▶ [What the task asks] Please reproduce the entries that follow without a single difference.
———
theorem writeDomain_keeps {s : State} {a1 : Xfer} {value : List Byte} :
    Keeps [.freeCtr, .log, .pend, .weaver, .hcs, .pos, .cam, .mot, .eth, .subs, .lastEvents, .flash, .tones, .masks,
    .slots, .nozRet, .nozGain, .thresholds, .staging] [.any] s (State.writeDomain s a1 value).2 := by
  unfold State.writeDomain
  have h0 : Keeps [.freeCtr, .log, .pend, .weaver, .hcs, .pos, .cam, .mot, .eth, .subs, .lastEvents, .flash, .tones,
      .masks, .slots, .nozRet, .nozGain, .thresholds, .staging] [.any] s s := keeps_refl
  extract_lets -useContext +onlyGivenNames x2
  refine keeps_ite_snd ?_ ?_
  · split
    · exact keeps_step h0 stageItem_keeps
    · exact h0
  · refine keeps_ite_snd ?_ ?_
    · exact keeps_step h0 armInner_keeps
    · extract_lets -useContext +onlyGivenNames x4
      exact keeps_flash h0 _

theorem execEventFrameSend_keeps {subscriber : Fin 8} {s : State} :
    ∃ t, execEventFrameSend subscriber s = .next t ∧ Keeps [.freeCtr, .pend, .weaver, .hcs, .eth, .subs, .lastEvents,
    .flash, .sec, .tones, .nozGain] [.WEAVER_KERNEL, .WEAVER_MASKLINE, .HC_STAT, .HC_COMBLINE, .SEC_STAT, .SEC_EVT] s
    t := by
  unfold execEventFrameSend
  have h0 : Keeps [.freeCtr, .pend, .weaver, .hcs, .eth, .subs, .lastEvents, .flash, .sec, .tones, .nozGain]
      [.WEAVER_KERNEL, .WEAVER_MASKLINE, .HC_STAT, .HC_COMBLINE, .SEC_STAT, .SEC_EVT] s s := keeps_refl
  exact ⟨_, rfl, (by
        extract_lets -useContext +onlyGivenNames x1
        have h2 : As h0 x1 := keeps_step h0 quiet_keeps
        clear_value x1
        split
        · exact h2
        · refine keeps_ite ?_ ?_
          · exact h2
          · extract_lets -useContext +onlyGivenNames x3
            exact keeps_step (keeps_step h2 setSub_keeps) sendEvents_keeps)⟩

theorem opGroupDiscard_keeps {q : Request} {handle : Nat} {a1 : Nat} {s : State} :
    Keeps [.freeCtr, .pend, .weaver, .hcs, .eth, .subs, .lastEvents, .tones, .nozGain] [.WEAVER_KERNEL,
    .WEAVER_MASKLINE, .HC_STAT, .HC_COMBLINE, .BR_FMAX, .BR_HLIMIT] s (opGroupDiscard q handle a1 s).after := by
  unfold opGroupDiscard
  have h0 : Keeps [.freeCtr, .pend, .weaver, .hcs, .eth, .subs, .lastEvents, .tones, .nozGain] [.WEAVER_KERNEL,
      .WEAVER_MASKLINE, .HC_STAT, .HC_COMBLINE, .BR_FMAX, .BR_HLIMIT] s s := keeps_refl
  split
  · exact h0
  · split
    · rename State => t2
      have h4 : As h0 t2 := keeps_of_2 (by assumption) (keeps_step h0 discardGroup_keeps)
      exact h4

theorem opRead_keeps {index : Nat} {sub : Nat} {level : Nat} {s : State} :
    Keeps [.highLatch, .resp, .freeCtr, .log, .granary, .miller, .pos, .cam, .subs, .lastEvents] [.any] s (opRead
    index sub level s).after := by
  unfold opRead
  have h0 : Keeps [.highLatch, .resp, .freeCtr, .log, .granary, .miller, .pos, .cam, .subs, .lastEvents] [.any] s s
      := keeps_refl
  extract_lets -useContext +onlyGivenNames x1
  refine keeps_ite_after ?_ ?_
  · exact h0
  · extract_lets -useContext +onlyGivenNames x3 x5
    exact (by
          split
          · exact keeps_step h0 readObjRegs_keeps
          · exact h0)

theorem execGroupOpen_keeps {q : Request} {s : State} :
    ∃ t, execGroupOpen q s = .next t ∧ Keeps [.freeCtr, .pend, .weaver, .hcs, .eth, .subs, .lastEvents, .flash, .sec,
    .tones, .nozGain] [.WEAVER_KERNEL, .WEAVER_MASKLINE, .HC_STAT, .HC_COMBLINE, .SEC_STAT, .SEC_EVT] s t := by
  unfold execGroupOpen
  have h0 : Keeps [.freeCtr, .pend, .weaver, .hcs, .eth, .subs, .lastEvents, .flash, .sec, .tones, .nozGain]
      [.WEAVER_KERNEL, .WEAVER_MASKLINE, .HC_STAT, .HC_COMBLINE, .SEC_STAT, .SEC_EVT] s s := keeps_refl
  exact ⟨_, rfl, (serve_keeps (keeps_step h0 quiet_keeps) (serves_some fun _ _ => opGroupOpen_keeps))⟩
———
▶ [Response to this exercise]
theorem writeDomain_keeps {s : State} {a1 : Xfer} {value : List Byte} :
    Keeps [.freeCtr, .log, .pend, .weaver, .hcs, .pos, .cam, .mot, .eth, .subs, .lastEvents, .flash, .tones, .masks,
    .slots, .nozRet, .nozGain, .thresholds, .staging] [.any] s (State.writeDomain s a1 value).2 := by
  unfold State.writeDomain
  have h0 : Keeps [.freeCtr, .log, .pend, .weaver, .hcs, .pos, .cam, .mot, .eth, .subs, .lastEvents, .flash, .tones,
      .masks, .slots, .nozRet, .nozGain, .thresholds, .staging] [.any] s s := keeps_refl
  extract_lets -useContext +onlyGivenNames x2
  refine keeps_ite_snd ?_ ?_
  · split
    · exact keeps_step h0 stageItem_keeps
    · exact h0
  · refine keeps_ite_snd ?_ ?_
    · exact keeps_step h0 armInner_keeps
    · extract_lets -useContext +onlyGivenNames x4
      exact keeps_flash h0 _

theorem execEventFrameSend_keeps {subscriber : Fin 8} {s : State} :
    ∃ t, execEventFrameSend subscriber s = .next t ∧ Keeps [.freeCtr, .pend, .weaver, .hcs, .eth, .subs, .lastEvents,
    .flash, .sec, .tones, .nozGain] [.WEAVER_KERNEL, .WEAVER_MASKLINE, .HC_STAT, .HC_COMBLINE, .SEC_STAT, .SEC_EVT] s
    t := by
  unfold execEventFrameSend
  have h0 : Keeps [.freeCtr, .pend, .weaver, .hcs, .eth, .subs, .lastEvents, .flash, .sec, .tones, .nozGain]
      [.WEAVER_KERNEL, .WEAVER_MASKLINE, .HC_STAT, .HC_COMBLINE, .SEC_STAT, .SEC_EVT] s s := keeps_refl
  exact ⟨_, rfl, (by
        extract_lets -useContext +onlyGivenNames x1
        have h2 : As h0 x1 := keeps_step h0 quiet_keeps
        clear_value x1
        split
        · exact h2
        · refine keeps_ite ?_ ?_
          · exact h2
          · extract_lets -useContext +onlyGivenNames x3
            exact keeps_step (keeps_step h2 setSub_keeps) sendEvents_keeps)⟩

theorem opGroupDiscard_keeps {q : Request} {handle : Nat} {a1 : Nat} {s : State} :
    Keeps [.freeCtr, .pend, .weaver, .hcs, .eth, .subs, .lastEvents, .tones, .nozGain] [.WEAVER_KERNEL,
    .WEAVER_MASKLINE, .HC_STAT, .HC_COMBLINE, .BR_FMAX, .BR_HLIMIT] s (opGroupDiscard q handle a1 s).after := by
  unfold opGroupDiscard
  have h0 : Keeps [.freeCtr, .pend, .weaver, .hcs, .eth, .subs, .lastEvents, .tones, .nozGain] [.WEAVER_KERNEL,
      .WEAVER_MASKLINE, .HC_STAT, .HC_COMBLINE, .BR_FMAX, .BR_HLIMIT] s s := keeps_refl
  split
  · exact h0
  · split
    · rename State => t2
      have h4 : As h0 t2 := keeps_of_2 (by assumption) (keeps_step h0 discardGroup_keeps)
      exact h4

theorem opRead_keeps {index : Nat} {sub : Nat} {level : Nat} {s : State} :
    Keeps [.highLatch, .resp, .freeCtr, .log, .granary, .miller, .pos, .cam, .subs, .lastEvents] [.any] s (opRead
    index sub level s).after := by
  unfold opRead
  have h0 : Keeps [.highLatch, .resp, .freeCtr, .log, .granary, .miller, .pos, .cam, .subs, .lastEvents] [.any] s s
      := keeps_refl
  extract_lets -useContext +onlyGivenNames x1
  refine keeps_ite_after ?_ ?_
  · exact h0
  · extract_lets -useContext +onlyGivenNames x3 x5
    exact (by
          split
          · exact keeps_step h0 readObjRegs_keeps
          · exact h0)

theorem execGroupOpen_keeps {q : Request} {s : State} :
    ∃ t, execGroupOpen q s = .next t ∧ Keeps [.freeCtr, .pend, .weaver, .hcs, .eth, .subs, .lastEvents, .flash, .sec,
    .tones, .nozGain] [.WEAVER_KERNEL, .WEAVER_MASKLINE, .HC_STAT, .HC_COMBLINE, .SEC_STAT, .SEC_EVT] s t := by
  unfold execGroupOpen
  have h0 : Keeps [.freeCtr, .pend, .weaver, .hcs, .eth, .subs, .lastEvents, .flash, .sec, .tones, .nozGain]
      [.WEAVER_KERNEL, .WEAVER_MASKLINE, .HC_STAT, .HC_COMBLINE, .SEC_STAT, .SEC_EVT] s s := keeps_refl
  exact ⟨_, rfl, (serve_keeps (keeps_step h0 quiet_keeps) (serves_some fun _ _ => opGroupOpen_keeps))⟩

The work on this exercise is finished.